→ WHAT THE EXERCISE ASKS: Wherever the string "fuel" occurs in a line of these records, report that line.

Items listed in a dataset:
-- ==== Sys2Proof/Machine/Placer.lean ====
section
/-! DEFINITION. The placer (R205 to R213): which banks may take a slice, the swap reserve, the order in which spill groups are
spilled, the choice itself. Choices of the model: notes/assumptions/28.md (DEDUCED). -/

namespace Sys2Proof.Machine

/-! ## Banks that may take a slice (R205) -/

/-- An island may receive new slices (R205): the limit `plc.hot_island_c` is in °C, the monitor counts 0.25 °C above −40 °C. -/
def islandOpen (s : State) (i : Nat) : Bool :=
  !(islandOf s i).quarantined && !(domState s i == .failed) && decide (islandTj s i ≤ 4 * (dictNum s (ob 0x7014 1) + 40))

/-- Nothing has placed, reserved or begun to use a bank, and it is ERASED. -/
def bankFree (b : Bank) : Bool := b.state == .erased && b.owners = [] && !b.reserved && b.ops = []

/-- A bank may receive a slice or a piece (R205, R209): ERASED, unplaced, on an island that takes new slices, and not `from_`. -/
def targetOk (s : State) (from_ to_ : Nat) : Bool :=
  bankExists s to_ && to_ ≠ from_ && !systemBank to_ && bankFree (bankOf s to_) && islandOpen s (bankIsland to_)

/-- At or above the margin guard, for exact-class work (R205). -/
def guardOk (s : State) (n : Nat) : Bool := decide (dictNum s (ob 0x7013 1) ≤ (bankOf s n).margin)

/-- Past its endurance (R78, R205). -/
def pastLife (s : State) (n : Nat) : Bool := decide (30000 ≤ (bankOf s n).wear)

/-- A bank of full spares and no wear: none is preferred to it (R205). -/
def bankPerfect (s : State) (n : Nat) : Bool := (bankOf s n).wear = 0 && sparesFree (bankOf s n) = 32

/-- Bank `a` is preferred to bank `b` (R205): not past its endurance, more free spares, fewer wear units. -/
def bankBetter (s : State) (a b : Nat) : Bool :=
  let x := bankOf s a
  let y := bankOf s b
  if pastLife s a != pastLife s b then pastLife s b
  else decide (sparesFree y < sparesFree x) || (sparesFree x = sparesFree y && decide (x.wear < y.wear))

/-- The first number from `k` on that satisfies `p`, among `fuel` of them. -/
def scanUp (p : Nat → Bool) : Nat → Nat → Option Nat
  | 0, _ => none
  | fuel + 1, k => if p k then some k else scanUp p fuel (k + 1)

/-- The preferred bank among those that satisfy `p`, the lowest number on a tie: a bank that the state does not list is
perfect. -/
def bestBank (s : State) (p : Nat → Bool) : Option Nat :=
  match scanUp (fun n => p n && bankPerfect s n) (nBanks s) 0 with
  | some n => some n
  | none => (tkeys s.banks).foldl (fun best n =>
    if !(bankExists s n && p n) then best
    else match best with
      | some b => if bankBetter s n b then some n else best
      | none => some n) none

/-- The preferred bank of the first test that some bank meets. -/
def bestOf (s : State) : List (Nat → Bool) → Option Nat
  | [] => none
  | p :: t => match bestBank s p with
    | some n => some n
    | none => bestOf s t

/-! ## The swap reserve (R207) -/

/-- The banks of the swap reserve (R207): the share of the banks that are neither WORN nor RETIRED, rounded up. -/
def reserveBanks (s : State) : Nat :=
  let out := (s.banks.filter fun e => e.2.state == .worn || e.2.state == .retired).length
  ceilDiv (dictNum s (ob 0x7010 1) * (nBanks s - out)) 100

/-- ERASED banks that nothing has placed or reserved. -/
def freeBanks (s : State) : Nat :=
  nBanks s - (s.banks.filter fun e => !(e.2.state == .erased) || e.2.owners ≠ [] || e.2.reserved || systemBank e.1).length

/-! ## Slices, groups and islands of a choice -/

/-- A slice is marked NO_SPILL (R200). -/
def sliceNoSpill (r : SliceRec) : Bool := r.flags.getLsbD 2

→ EXERCISE RESULT:
/-- The first number from `k` on that satisfies `p`, among `fuel` of them. -/
  | fuel + 1, k => if p k then some k else scanUp p fuel (k + 1)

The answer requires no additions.